Being fast and accurate in a choice task often requires selective attention to relevant stimulus attributes, particularly when irrelevant attributes are associated with a conflicting response. In the laboratory, choice conflict is commonly studied using variants of the Stroop (1935) task, where the irrelevant dimension is usually linguistic, and the Simon task (Simon & Rudell, 1967), where interference arises from correspondence between the irrelevant spatial attributes of stimuli and responses. MacLeod’s (1991) review of the Stroop literature endorses two models, Cohen, Dunbar and McClelland (1990) – where interference depends on the relative strengths of relevant and irrelevant stimulus attributes, and Logan (1980) – which also allows for differences in the relative speed-of-processing of relevant and irrelevant attributes. Subsequent, highly influential papers have elaborated the strength-only perspective into a general behavioral and neural theory of conflict resolution and cognitive control (e.g., Botvinick, Braver, Barch, Carter, & Cohen, 2001; Miller & Cohen, 2001). Theories of the Simon task, in contrast, have in the main emphasized the importance of relative speed-of-processing.

Hommel (1993a) proposed that the task-irrelevant spatial information in the Simon task is encoded rapidly, but that it also decays rapidly. The magnitude of interference depends on the temporal overlap between response activation caused by the transient spatial information and response activation caused by a slower and more persistent encoding of task-relevant information. De Jong, Liang, and Lauber (1994) proposed a dual-route model (see also Frith & Done, 1986; Kornblum, Hasbroucq & Osman, 1990; Sanders, 1967) combining a fast direct route that transiently encodes spatial information with a second slower route that can, by itself, also be a source of interference. The slower route performs a transformation of the stimulus that is supposed to follow task instructions, but it can also produce interference because both relevant and irrelevant attributes are encoded (Hedge & Marsh, 1975). This stimulus-compatibility interference broadened earlier purely stimulus-response compatibility conceptualizations, leading Hasbroucq and Guiard (1991) to characterize the Simon effect as a spatial variant of the Stroop effect. They located the stimulus compatibility effect in a stimulus-identification stage but subsequently Lu and Proctor (1994) reported evidence consistent with both compatibility effects influencing the same response-selection stage.

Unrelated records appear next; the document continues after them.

-- ==== Sys2Proof/Machine/Recovery.lean ====
section
/-! DEFINITION. The Recovery Scanner: the scan of the ring, replay, and the end of recovery (R164 to R169). -/

namespace Sys2Proof.Machine

/-- Change the scanner's working state. -/
def State.setScanner (s : State) (x : Scanner) : State := { s with scanner := x }

/-- The end of recovery (R169). -/
def State.endRecovery (s : State) : State :=
  let counter : Word :=
    match s.scanner.highest with
    | none => 1
    | some h => if h = BitVec.allOnes 32 then 1 else h + 1
  let s := { s with
    journal := { s.journal with head := 0, tail := 0, fill := 0, seqCounter := counter }
    op := .running
    scanner := { s.scanner with activity := .idle } }
  if s.scanner.damage then s.setFlag .recoveryDamage else s

/-- Replay passes over the entries that are settled without a write: those of mask 0, and those inside the journal
region, for which the damage note is set (R167; log 19). The result starts with the entry to write. -/
def skipUnwritten (inRegion : Nat → Bool) : List (Word × Word) → List (Word × Word) × Bool
  | [] => ([], false)
  | (a, d) :: rest =>
    if inRegion (entryWord a).toNat then ((skipUnwritten inRegion rest).1, true)
    else if entryMask a = 0 then skipUnwritten inRegion rest
    else ((a, d) :: rest, false)

/-- Replay goes on with these entries of the chosen record, then its header (R167). -/
def State.replayFrom (s : State) (entries : List (Word × Word)) : State :=
  let next := skipUnwritten s.inRegion entries
  s.setScanner { s.scanner with activity := .replaying next.1, damage := s.scanner.damage || next.2 }

/-- The end of a pass: the chosen record is replayed, or the scanner's work ends (R167, R168). -/
def State.endPass (s : State) : State :=
  match s.scanner.chosen with
  | none => s.endRecovery
  | some c => s.replayFrom c.entries

/-- The scan offset advances and the buffer is cleared; at the ring size the pass ends (R165). -/
def State.advanceScan (s : State) (bytes : Nat) : State :=
  let s := s.setScanner { s.scanner with offset := s.scanner.offset + bytes, buffer := [] }
  if s.ring.size ≤ s.scanner.offset then s.endPass else s

/-- The first pass is the survey (R164, R166). -/
def State.inSurvey (s : State) : Bool := decide (s.scanner.pass = 1)

/-- A parity fault reported to the scanner (R166). -/
def State.surveyParity (s : State) : State := if s.inSurvey then s.noteParity else s

/-- A torn candidate (R165, R166). -/
def State.torn (s : State) : State :=
  let s := if s.inSurvey then
      (s.setScanner { s.scanner with damage := true }).count .tornCandidates
    else s
  s.advanceScan 16

/-- The survey raises the highest sequence (R166). -/
def raiseHighest (highest : Option Word) (seqNo : Word) : Word :=
  match highest with
  | none => seqNo
  | some h => if h.toNat < seqNo.toNat then seqNo else h

/-- A valid LIVE record is chosen when none is, or when its number is below the chosen one's (R166). -/
def State.chooses (s : State) (seqNo : Word) : Bool :=
  match s.scanner.chosen with
  | none => true
  | some c => decide (seqNo.toNat < c.seqNo.toNat)

/-- A valid record of `e` entries with these words (R165, R166). -/
def State.validRecord (s : State) (e : Nat) (ws : List Word) : State :=
  let seqNo := ws.getD 1 0
  let highest := if s.inSurvey then some (raiseHighest s.scanner.highest seqNo) else s.scanner.highest
  let chosen :=
    if headerState (ws.getD 0 0) = liveByte ∧ s.chooses seqNo then
      some { offset := s.scanner.offset, seqNo, count := e, origin := ws.getD 2 0, entries := recordEntries e ws }
    else s.scanner.chosen
  (s.setScanner { s.scanner with highest, chosen }).advanceScan (placementSize e)

/-- The header word at the scan offset has been read cleanly (R165). -/
def State.judgeHeader (s : State) (w : Word) : State :=
  let e := headerCount w
  if headerMarker w ≠ recordMarker then s.advanceScan 16
  else if headerState w = padByte then s.advanceScan 16
  else if (headerState w ≠ liveByte ∧ headerState w ≠ retiredByte) ∨ e = 0 ∨ 32 < e ∨
      s.ring.size < s.scanner.offset + placementSize e then s.torn
  else s.setScanner { s.scanner with buffer := [w] }

/-- A further word of a candidate has been read cleanly (R165). -/
def State.judgeWord (s : State) (header : Word) (w : Word) : State :=
  let e := headerCount header
  let ws := s.scanner.buffer ++ [w]
  if ws.length < 5 + 2 * e then s.setScanner { s.scanner with buffer := ws }
  else if recordValid e ws then s.validRecord e ws
  else s.torn

/-- A word read of the scanner has completed (R165, R166). -/
def State.scanned (s : State) (parityFault : Bool) (w : Word) : State :=
  match s.scanner.buffer with
  | [] => if parityFault then s.surveyParity.advanceScan 16 else s.judgeHeader w
  | header :: _ => if parityFault then s.surveyParity.torn else s.judgeWord header w

/-- RECOVERY_READ_COMPLETION (R165). -/
def execRecoveryReadCompletion (parityFault : Bool) (s : State) : Host.Outcome State Fault Refusal :=
  let s := s.quiet
  .next <|
    match s.mp.inFlight, s.scanner.activity with
    | some { requester := .scanner, op := .read word }, .scanning =>
      (s.completeOp.scanned parityFault (s.mem.readWord word)).settle
    | _, _ => s

/-- The header write of a replay has completed: counted, recorded, and the next pass begins (R167). -/
def State.replayed (s : State) (c : ChosenRecord) : State :=
  let s := (s.count .replayedRecords).recordEnd (originSlot c.origin) (originSource c.origin) (.replayed c.seqNo)
  s.setScanner { s.scanner with activity := .scanning, pass := s.scanner.pass + 1, offset := 0, buffer := [],
                                chosen := none }

/-- REPLAY_WRITE_COMPLETION (R167). -/
def execReplayWriteCompletion (s : State) : Host.Outcome State Fault Refusal :=
  let s := s.quiet
  .next <|
    match s.mp.inFlight, s.scanner.activity, s.scanner.chosen with
    | some { requester := .scanner, op := .write _ _ _ }, .replaying (_ :: rest), _ =>
      (s.completeOp.replayFrom rest).settle
    | some { requester := .scanner, op := .write _ _ _ }, .replaying [], some c => (s.completeOp.replayed c).settle
    | _, _, _ => s

end Sys2Proof.Machine
end

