/-! ### Management Link -/

/-- CLEAR_FLAGS, ALERT_MASK and LOCK_GUARDS: the named flags clear and the others stay; the mask in use is the item's bits
8 to 0; the lock is set. Each becomes the selected item with result OK and changes nothing else (R177, R179, R180,
R185).

SET_RUNTIME_GUARD: the entry's runtime guard takes the value, present or not, locked or not, in every operating
state; an index above 7 or a value above 1 is answered RANGE and changes nothing else (R178, R184; selection: log 16). -/
def Obligations.ItemsThatActAtOnce : Prop :=
  (∀ (s : State) (mask : BitVec 16), s.power = .up →
     (∃ t : State, exec (.clearFlags mask) s = .next t ∧
       t = { s with bus := .none, ml := { s.ml with flags := t.ml.flags, selected := .clearFlags, result := .ok } } ∧
       ∀ f : Flag, t.flag f = (s.flag f && !mask.getLsbD f.bit.val)) ∧
     exec (.alertMask mask) s = .next
       { s with bus := .none,
                ml := { s.ml with alertMask := mask.extractLsb' 0 9, selected := .alertMask, result := .ok } } ∧
     exec .lockGuards s = .next
       { s with bus := .none, ml := { s.ml with guardLock := true, selected := .lockGuards, result := .ok } }) ∧
  (∀ (s : State) (index value : Byte), s.power = .up →
     (∀ i : WindowId, index.toNat = i.val → value.toNat ≤ 1 →
       exec (.setRuntimeGuard index value) s = .next
         { s with bus := .none, windows := s.windows.set i { s.windows[i] with runtimeGuard := decide (value = 1) },
                  ml := { s.ml with selected := .setRuntimeGuard, result := .ok } }) ∧
     (8 ≤ index.toNat ∨ 2 ≤ value.toNat →
       exec (.setRuntimeGuard index value) s = .next
         { s with bus := .none, ml := { s.ml with selected := .setRuntimeGuard, result := .range } }))

/-- The ALERT-MASK item (R193): with no further byte it is selected for reading, with one it is SHORT, with two or more
it writes the mask, as the command ALERT_MASK does; a read returns the mask in use. -/
def Obligations.AlertMaskIsReadAndWritten : Prop :=
  ∀ (s : State) (low high : Byte) (more : List Byte), s.power = .up →
    let read := { s with bus := .none, ml := { s.ml with selected := .alertMask, result := .ok } }
    let written := { s with bus := .none, ml := { s.ml with alertMask := (high ++ low : BitVec 16).extractLsb' 0 9,
                                                            selected := .alertMask, result := .ok } }
    let returns := fun (x : State) =>
      some [(0 : Byte), x.ml.alertMask.extractLsb' 0 8, BitVec.ofBool (x.ml.alertMask.getLsbD 8) |>.setWidth 8]
    exec (.managementWriteTransaction [0x03]) s = .next read ∧ read.readTransaction = returns read ∧
    exec (.managementWriteTransaction [0x03, low]) s = .next
      { s with bus := .none, ml := { s.ml with result := .short } } ∧
    exec (.managementWriteTransaction (0x03 :: low :: high :: more)) s = .next written ∧
    exec (.alertMask (high ++ low)) s = .next written ∧ written.readTransaction = returns written

/-- A write transaction that is no whole command: no byte changes nothing, an unknown number leaves the selection and
gives UNKNOWN, a short command leaves the selection and gives SHORT, a read item is selected with result OK. Nothing else
changes (R177, R178). -/
def Obligations.WriteTransactionSelects : Prop :=
  ∀ (s : State) (n : Byte) (rest : List Byte), s.power = .up →
    exec (.managementWriteTransaction []) s = .next { s with bus := .none } ∧
    (Item.ofNumber n = none → exec (.managementWriteTransaction (n :: rest)) s = .next
      { s with bus := .none, ml := { s.ml with result := .unknown } }) ∧
    (∀ item, Item.ofNumber n = some item → item.commandLength = none →
      exec (.managementWriteTransaction (n :: rest)) s = .next
        { s with bus := .none, ml := { s.ml with selected := item, result := .ok } }) ∧
    (∀ item length, Item.ofNumber n = some item → item.commandLength = some length → rest.length < length →
      (item ≠ .alertMask ∨ rest ≠ []) →
      exec (.managementWriteTransaction (n :: rest)) s = .next
        { s with bus := .none, ml := { s.ml with result := .short } })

Dual-route architectures are now common in models of the Simon effect (e.g., Ridderinkhof, 2002a; Tagliabue, Zorzi, Umilta, & Bassignani, 2000). The fast and slow routes are often referred to as, respectively, “direct” and “cognitive” routes, and the magnitude of Simon-effect interference is assumed to be a function of both the relative speed and strength of the two routes (Lu & Proctor, 1995). A direct route instantiating “an initial tendency to react towards the source of stimulation” (Craft & Simon, 1970, p.415) has strong face validity. This is particularly so in the most commonly used “horizontal” version of the Simon task – where the stimuli and response keys are located on the left and right – given the tendency to reach for a source of lateral stimulation with the corresponding hand that is learned early in life and is perhaps to some degree innate (Umilta & Zorzi, 1997).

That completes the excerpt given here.